**Task details:**
Each record below needs to be set down again exactly.

======== Extracted records ========

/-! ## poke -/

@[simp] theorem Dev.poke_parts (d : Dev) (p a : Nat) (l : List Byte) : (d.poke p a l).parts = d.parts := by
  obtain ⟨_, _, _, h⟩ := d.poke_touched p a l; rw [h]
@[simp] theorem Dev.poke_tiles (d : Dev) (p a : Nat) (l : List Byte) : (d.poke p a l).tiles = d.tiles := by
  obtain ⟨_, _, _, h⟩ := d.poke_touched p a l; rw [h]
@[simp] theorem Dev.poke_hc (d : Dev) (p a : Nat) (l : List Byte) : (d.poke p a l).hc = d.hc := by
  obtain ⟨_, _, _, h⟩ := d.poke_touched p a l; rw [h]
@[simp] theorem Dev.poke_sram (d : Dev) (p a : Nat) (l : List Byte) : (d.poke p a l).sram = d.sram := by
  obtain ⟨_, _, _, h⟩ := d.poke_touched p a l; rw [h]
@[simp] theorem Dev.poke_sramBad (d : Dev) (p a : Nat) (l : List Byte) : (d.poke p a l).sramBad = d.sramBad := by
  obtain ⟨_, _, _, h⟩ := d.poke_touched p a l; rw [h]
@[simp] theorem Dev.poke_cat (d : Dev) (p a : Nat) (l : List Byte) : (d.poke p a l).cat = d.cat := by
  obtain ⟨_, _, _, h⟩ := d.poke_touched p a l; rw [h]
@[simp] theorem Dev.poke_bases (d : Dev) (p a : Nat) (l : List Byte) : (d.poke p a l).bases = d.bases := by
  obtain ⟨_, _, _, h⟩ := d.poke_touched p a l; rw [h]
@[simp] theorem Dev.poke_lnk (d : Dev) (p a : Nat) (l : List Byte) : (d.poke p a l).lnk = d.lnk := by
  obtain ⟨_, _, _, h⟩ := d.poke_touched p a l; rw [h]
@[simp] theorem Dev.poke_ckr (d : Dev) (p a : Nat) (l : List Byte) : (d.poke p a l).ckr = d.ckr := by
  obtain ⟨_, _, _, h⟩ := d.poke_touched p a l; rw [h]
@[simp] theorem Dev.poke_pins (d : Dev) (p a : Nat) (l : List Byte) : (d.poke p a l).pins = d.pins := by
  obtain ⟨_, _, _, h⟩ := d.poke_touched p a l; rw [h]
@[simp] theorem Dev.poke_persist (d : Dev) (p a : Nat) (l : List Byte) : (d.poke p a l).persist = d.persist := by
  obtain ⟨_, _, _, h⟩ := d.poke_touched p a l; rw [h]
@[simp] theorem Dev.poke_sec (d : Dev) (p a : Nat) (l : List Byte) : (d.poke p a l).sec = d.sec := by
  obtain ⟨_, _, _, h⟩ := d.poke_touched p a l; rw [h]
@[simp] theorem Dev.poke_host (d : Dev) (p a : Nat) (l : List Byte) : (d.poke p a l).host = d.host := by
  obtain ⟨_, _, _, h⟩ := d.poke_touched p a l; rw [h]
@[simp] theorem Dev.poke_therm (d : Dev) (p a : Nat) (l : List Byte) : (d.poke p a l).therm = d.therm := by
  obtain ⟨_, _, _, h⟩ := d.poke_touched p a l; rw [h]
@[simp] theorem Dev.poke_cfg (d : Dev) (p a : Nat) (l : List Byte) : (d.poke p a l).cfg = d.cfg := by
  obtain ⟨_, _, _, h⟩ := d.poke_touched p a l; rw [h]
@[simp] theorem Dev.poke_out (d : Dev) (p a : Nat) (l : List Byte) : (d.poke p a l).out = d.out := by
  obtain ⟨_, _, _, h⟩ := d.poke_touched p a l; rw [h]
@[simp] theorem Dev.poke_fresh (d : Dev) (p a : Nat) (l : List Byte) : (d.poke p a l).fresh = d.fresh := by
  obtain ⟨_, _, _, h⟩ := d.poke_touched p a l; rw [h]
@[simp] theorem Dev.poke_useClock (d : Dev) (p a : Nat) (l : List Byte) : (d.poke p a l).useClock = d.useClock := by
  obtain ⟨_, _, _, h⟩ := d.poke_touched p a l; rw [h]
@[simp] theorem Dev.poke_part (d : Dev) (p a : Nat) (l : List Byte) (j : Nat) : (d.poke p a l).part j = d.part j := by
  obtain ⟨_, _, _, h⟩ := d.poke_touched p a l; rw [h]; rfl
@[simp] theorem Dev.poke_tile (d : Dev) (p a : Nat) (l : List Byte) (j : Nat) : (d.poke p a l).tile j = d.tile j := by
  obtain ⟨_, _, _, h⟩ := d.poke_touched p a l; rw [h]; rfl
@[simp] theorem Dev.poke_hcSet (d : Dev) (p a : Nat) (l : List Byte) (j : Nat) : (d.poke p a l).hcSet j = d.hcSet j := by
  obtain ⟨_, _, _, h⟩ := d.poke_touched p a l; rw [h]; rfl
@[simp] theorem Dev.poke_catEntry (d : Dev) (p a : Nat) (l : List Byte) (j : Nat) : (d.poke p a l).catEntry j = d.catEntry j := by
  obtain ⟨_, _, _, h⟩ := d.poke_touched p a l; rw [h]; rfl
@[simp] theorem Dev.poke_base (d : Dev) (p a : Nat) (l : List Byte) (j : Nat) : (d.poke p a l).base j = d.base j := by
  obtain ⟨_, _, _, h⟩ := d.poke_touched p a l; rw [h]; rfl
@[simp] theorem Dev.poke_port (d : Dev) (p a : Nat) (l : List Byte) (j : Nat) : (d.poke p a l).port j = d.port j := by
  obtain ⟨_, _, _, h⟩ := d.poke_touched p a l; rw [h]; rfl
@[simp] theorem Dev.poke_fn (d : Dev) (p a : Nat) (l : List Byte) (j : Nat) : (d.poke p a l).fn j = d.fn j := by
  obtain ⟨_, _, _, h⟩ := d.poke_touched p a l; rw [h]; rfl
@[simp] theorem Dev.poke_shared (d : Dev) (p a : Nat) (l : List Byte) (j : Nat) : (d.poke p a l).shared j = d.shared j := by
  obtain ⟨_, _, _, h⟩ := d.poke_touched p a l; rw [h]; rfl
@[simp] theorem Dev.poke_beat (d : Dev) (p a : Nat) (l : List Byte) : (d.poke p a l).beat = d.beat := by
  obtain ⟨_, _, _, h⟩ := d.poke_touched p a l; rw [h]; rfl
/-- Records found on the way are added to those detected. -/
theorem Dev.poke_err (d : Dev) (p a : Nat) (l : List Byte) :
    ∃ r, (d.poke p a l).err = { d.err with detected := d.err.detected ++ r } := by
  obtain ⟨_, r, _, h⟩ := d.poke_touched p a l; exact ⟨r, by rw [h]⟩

========

**Written reply:**
/-! ## poke -/

@[simp] theorem Dev.poke_parts (d : Dev) (p a : Nat) (l : List Byte) : (d.poke p a l).parts = d.parts := by
  obtain ⟨_, _, _, h⟩ := d.poke_touched p a l; rw [h]
@[simp] theorem Dev.poke_tiles (d : Dev) (p a : Nat) (l : List Byte) : (d.poke p a l).tiles = d.tiles := by
  obtain ⟨_, _, _, h⟩ := d.poke_touched p a l; rw [h]
@[simp] theorem Dev.poke_hc (d : Dev) (p a : Nat) (l : List Byte) : (d.poke p a l).hc = d.hc := by
  obtain ⟨_, _, _, h⟩ := d.poke_touched p a l; rw [h]
@[simp] theorem Dev.poke_sram (d : Dev) (p a : Nat) (l : List Byte) : (d.poke p a l).sram = d.sram := by
  obtain ⟨_, _, _, h⟩ := d.poke_touched p a l; rw [h]
@[simp] theorem Dev.poke_sramBad (d : Dev) (p a : Nat) (l : List Byte) : (d.poke p a l).sramBad = d.sramBad := by
  obtain ⟨_, _, _, h⟩ := d.poke_touched p a l; rw [h]
@[simp] theorem Dev.poke_cat (d : Dev) (p a : Nat) (l : List Byte) : (d.poke p a l).cat = d.cat := by
  obtain ⟨_, _, _, h⟩ := d.poke_touched p a l; rw [h]
@[simp] theorem Dev.poke_bases (d : Dev) (p a : Nat) (l : List Byte) : (d.poke p a l).bases = d.bases := by
  obtain ⟨_, _, _, h⟩ := d.poke_touched p a l; rw [h]
@[simp] theorem Dev.poke_lnk (d : Dev) (p a : Nat) (l : List Byte) : (d.poke p a l).lnk = d.lnk := by
  obtain ⟨_, _, _, h⟩ := d.poke_touched p a l; rw [h]
@[simp] theorem Dev.poke_ckr (d : Dev) (p a : Nat) (l : List Byte) : (d.poke p a l).ckr = d.ckr := by
  obtain ⟨_, _, _, h⟩ := d.poke_touched p a l; rw [h]
@[simp] theorem Dev.poke_pins (d : Dev) (p a : Nat) (l : List Byte) : (d.poke p a l).pins = d.pins := by
  obtain ⟨_, _, _, h⟩ := d.poke_touched p a l; rw [h]
@[simp] theorem Dev.poke_persist (d : Dev) (p a : Nat) (l : List Byte) : (d.poke p a l).persist = d.persist := by
  obtain ⟨_, _, _, h⟩ := d.poke_touched p a l; rw [h]
@[simp] theorem Dev.poke_sec (d : Dev) (p a : Nat) (l : List Byte) : (d.poke p a l).sec = d.sec := by
  obtain ⟨_, _, _, h⟩ := d.poke_touched p a l; rw [h]
@[simp] theorem Dev.poke_host (d : Dev) (p a : Nat) (l : List Byte) : (d.poke p a l).host = d.host := by
  obtain ⟨_, _, _, h⟩ := d.poke_touched p a l; rw [h]
@[simp] theorem Dev.poke_therm (d : Dev) (p a : Nat) (l : List Byte) : (d.poke p a l).therm = d.therm := by
  obtain ⟨_, _, _, h⟩ := d.poke_touched p a l; rw [h]
@[simp] theorem Dev.poke_cfg (d : Dev) (p a : Nat) (l : List Byte) : (d.poke p a l).cfg = d.cfg := by
  obtain ⟨_, _, _, h⟩ := d.poke_touched p a l; rw [h]
@[simp] theorem Dev.poke_out (d : Dev) (p a : Nat) (l : List Byte) : (d.poke p a l).out = d.out := by
  obtain ⟨_, _, _, h⟩ := d.poke_touched p a l; rw [h]
@[simp] theorem Dev.poke_fresh (d : Dev) (p a : Nat) (l : List Byte) : (d.poke p a l).fresh = d.fresh := by
  obtain ⟨_, _, _, h⟩ := d.poke_touched p a l; rw [h]
@[simp] theorem Dev.poke_useClock (d : Dev) (p a : Nat) (l : List Byte) : (d.poke p a l).useClock = d.useClock := by
  obtain ⟨_, _, _, h⟩ := d.poke_touched p a l; rw [h]
@[simp] theorem Dev.poke_part (d : Dev) (p a : Nat) (l : List Byte) (j : Nat) : (d.poke p a l).part j = d.part j := by
  obtain ⟨_, _, _, h⟩ := d.poke_touched p a l; rw [h]; rfl
@[simp] theorem Dev.poke_tile (d : Dev) (p a : Nat) (l : List Byte) (j : Nat) : (d.poke p a l).tile j = d.tile j := by
  obtain ⟨_, _, _, h⟩ := d.poke_touched p a l; rw [h]; rfl
@[simp] theorem Dev.poke_hcSet (d : Dev) (p a : Nat) (l : List Byte) (j : Nat) : (d.poke p a l).hcSet j = d.hcSet j := by
  obtain ⟨_, _, _, h⟩ := d.poke_touched p a l; rw [h]; rfl
@[simp] theorem Dev.poke_catEntry (d : Dev) (p a : Nat) (l : List Byte) (j : Nat) : (d.poke p a l).catEntry j = d.catEntry j := by
  obtain ⟨_, _, _, h⟩ := d.poke_touched p a l; rw [h]; rfl
@[simp] theorem Dev.poke_base (d : Dev) (p a : Nat) (l : List Byte) (j : Nat) : (d.poke p a l).base j = d.base j := by
  obtain ⟨_, _, _, h⟩ := d.poke_touched p a l; rw [h]; rfl
@[simp] theorem Dev.poke_port (d : Dev) (p a : Nat) (l : List Byte) (j : Nat) : (d.poke p a l).port j = d.port j := by
  obtain ⟨_, _, _, h⟩ := d.poke_touched p a l; rw [h]; rfl
@[simp] theorem Dev.poke_fn (d : Dev) (p a : Nat) (l : List Byte) (j : Nat) : (d.poke p a l).fn j = d.fn j := by
  obtain ⟨_, _, _, h⟩ := d.poke_touched p a l; rw [h]; rfl
@[simp] theorem Dev.poke_shared (d : Dev) (p a : Nat) (l : List Byte) (j : Nat) : (d.poke p a l).shared j = d.shared j := by
  obtain ⟨_, _, _, h⟩ := d.poke_touched p a l; rw [h]; rfl
@[simp] theorem Dev.poke_beat (d : Dev) (p a : Nat) (l : List Byte) : (d.poke p a l).beat = d.beat := by
  obtain ⟨_, _, _, h⟩ := d.poke_touched p a l; rw [h]; rfl
/-- Records found on the way are added to those detected. -/
theorem Dev.poke_err (d : Dev) (p a : Nat) (l : List Byte) :
    ∃ r, (d.poke p a l).err = { d.err with detected := d.err.detected ++ r } := by
  obtain ⟨_, r, _, h⟩ := d.poke_touched p a l; exact ⟨r, by rw [h]⟩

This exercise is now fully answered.